Матрос сказал правду. В третьем классе шарманщиков приняли радостно. Правда, давали только мелочь, зато давали по-хорошему, и было не обидно. После третьего они спустились еще ниже.
— Ой, дед, мы из Будаек тут ехали! — обрадовался Вася.
— Може, и не тут, — усомнился дед. — Четвертый класс, милок, везде одинаковый: темень, духота, не разберешь, где народ, а где скот. Ты посиди, я сбегаю билеты выправлю, и поедем мы с тобой в Нижний, как... особы царской фамилии.
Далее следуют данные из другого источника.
/-- A slot's pack is a candidate for an entry with this projected time, where the entries planned before it hold their packs in t
(R146, R147). -/
def State.offers (s t : State) (before : List EntryId) (e : EntryId) (i : SlotId) (n : Nat) : Prop :=
  (∀ d ∈ before, (t.entry d).reserved ≠ some i) ∧ s.projection e i = some n

/-- A candidate makes it for an entry (R147). -/
def State.makes (s t : State) (before : List EntryId) (e : EntryId) (i : SlotId) : Prop :=
  ∃ n, s.offers t before e i n ∧ (n = 0 ∨ (n : Int) ≤ s.departureIn e)

/-- An entry stands with this pack and this status. -/
def State.gives (t : State) (e : EntryId) (i : Option SlotId) (x : EntryStatus) : Prop :=
  (t.entry e).reserved = i ∧ (t.entry e).status = x

/-- The pack and the status that a pass gives an entry, where the entries planned before it hold their packs (R146, R148). -/
structure State.PackChosen (s t : State) (before : List EntryId) (e : EntryId) : Prop where
  kept : ∀ i, (s.entry e).reserved = some i → s.makes t before e i → t.gives e (some i) .planned
  making : (∀ i, (s.entry e).reserved = some i → ¬ s.makes t before e i) →
    ∀ i, s.makes t before e i → (∀ j, s.makes t before e j → s.rotatesBefore i j) → t.gives e (some i) .planned
  late : (∀ i, ¬ s.makes t before e i) → ∀ i n, s.offers t before e i n →
    (∀ j m, s.offers t before e j m → n < m ∨ n = m ∧ s.rotatesBefore i j) → t.gives e (some i) .late
  short : (∀ i n, ¬ s.offers t before e i n) → t.gives e none .short
  status : ((t.entry e).status = .planned ∨ (t.entry e).status = .late ↔ (t.entry e).reserved ≠ none) ∧
    ((t.entry e).status = .short ↔ (t.entry e).reserved = none)

/-- An entry becomes MISSED at the settlement of a pass (R144). -/
def State.misses (s : State) (e : EntryId) : Prop :=
  s.windowOf e = some .outside ∧
    ((s.entry e).status = .planned ∨ (s.entry e).status = .short ∨ (s.entry e).status = .late)

/-- A SHORT notice is raised at the pass (R144, R148): an entry becomes MISSED, or becomes SHORT or LATE from another status. -/
def State.comesShort (s t : State) : Prop :=
  (∃ e, s.misses e) ∨
    ∃ e, ((t.entry e).status = .short ∨ (t.entry e).status = .late) ∧ (t.entry e).status ≠ (s.settledEntry e).status

/-- A planning pass on a sound roster leads from s to t (R143 to R149). -/
structure State.PlannedTo (s t : State) : Prop where
  frame : t = { s with
    planMark := false, passMark := t.passMark, records := t.records, checks := t.checks, entries := t.entries
    ports := t.ports }
  records : ∀ i, t.record i = { s.record i with reservation := (t.record i).reservation } ∧ t.check i = .clean
  agree : ∀ i e, (t.record i).reservation = some e ↔ (t.entry e).reserved = some i
  entries : ∀ e, t.entry e = { s.settledEntry e with status := (t.entry e).status, reserved := (t.entry e).reserved }
  planned : ∃ order, s.plansIn order ∧
    (∀ e, e ∉ order → t.gives e none (s.settledEntry e).status) ∧
    ∀ before e after, order = before ++ e :: after → s.PackChosen t before e
  request : t.passMark = true ↔ s.passMark = true ∨ ∃ i, (t.record i).reservation ≠ (s.record i).reservation
  ports : ∀ q, PortMoves (s.port q) (t.port q)
  noticed : s.comesShort t → ∀ q, (s.port q).role.takes .short .part = true →
    hasFlag (t.port q).raised NoticeKind.short.bit = true
  quiet : ¬ s.comesShort t → ∀ q, (t.port q).raised = (s.port q).raised

/-! ### Layouts (R184) -/

/-- The number that bytes spell, most significant first (R174). -/
def spelled (bytes : List Byte) : Nat := bytes.foldl (fun n b => n * 256 + b.toNat) 0

/-- Bytes are fields of these sizes and values, in this order, and nothing more (R184). A field of none is absent: all 0xFF. -/
def spells : List Byte → List (Nat × Option Nat) → Bool
  | bytes, [] => bytes.isEmpty
  | bytes, (n, v) :: rest =>
    (bytes.take n).length == n && spelled (bytes.take n) == (v.getD (256 ^ n - 1)) % 256 ^ n && spells (bytes.drop n) rest

/-- A signed byte in two's complement (R174). -/
def signedField (t : Int) : Nat × Option Nat := (1, some (t % 256).toNat)

/-- A temperature, absent as 0x80 (R184). -/
def temperatureField : Option Int → Nat × Option Nat
  | some t => signedField t
  | none => (1, some 0x80)

/-- Marks in one byte, bit 0 first. -/
def markField (marks : List Bool) : Nat × Option Nat :=
  (1, some (marks.foldr (fun m n => (if m then 1 else 0) + 2 * n) 0))

/-- The pack record's fields (R184). A FREE record holds only its slot and its lifecycle (R2). -/
def packFields (i : SlotId) (r : PackRecord) : List (Nat × Option Nat) :=
  let held (v : Nat) : Option Nat := if r.lifecycle = .free then none else some v
  [(1, some i.val), (1, some r.lifecycle.code), (4, some r.tag.toNat), (1, held r.profile.val), (1, r.bay.map (·.val)),
    (1, some ((r.sweeper.map (·.val)).getD 0)), (1, r.reservation.map (·.val)), (2, held r.estimate), (3, held r.residue),
    (2, held r.capacity), (2, held r.cycles), (1, held r.sinceEqualise), (2, r.readySince), (4, held r.seen),
    (1, some ((r.reason.map Reason.code).getD 0))]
— Садись, малый! — позвала Васю какая-то женщина. — Садись на мешок, не бойсь, не раздавишь.
Пароход дал первый гудок, а деда не было. Вася тревожно вглядывался в темный проход. «Ну, как дед опоздает?» И в это время увидел шарманщика.
— Дедушка, скорей, гудел ведь!
— А чего скорей-то? Вота билеты, — показал он Васе. — А вота тут... — Дед хитро прищурился и передал набитую торбу. — Ну-кось, доставай чего там есть, а я отдышусь покамест.
Тихонько ахая, Вася извлек торбы связку баранок, два калача, колбасу, огурчики и неизменную селедочку.
— Дед, а вино зачем? — сердито спросил он, увидя какую-то бутылку.
— Дурачок, не вино, напиток такой — ситро. Давай откупорю, кружку приготовь, а то убежит.
Вася изумленно смотрел на шипучую воду.
— Пей, пей скореича! — торопил дед. — Ну как, ай не вкусно?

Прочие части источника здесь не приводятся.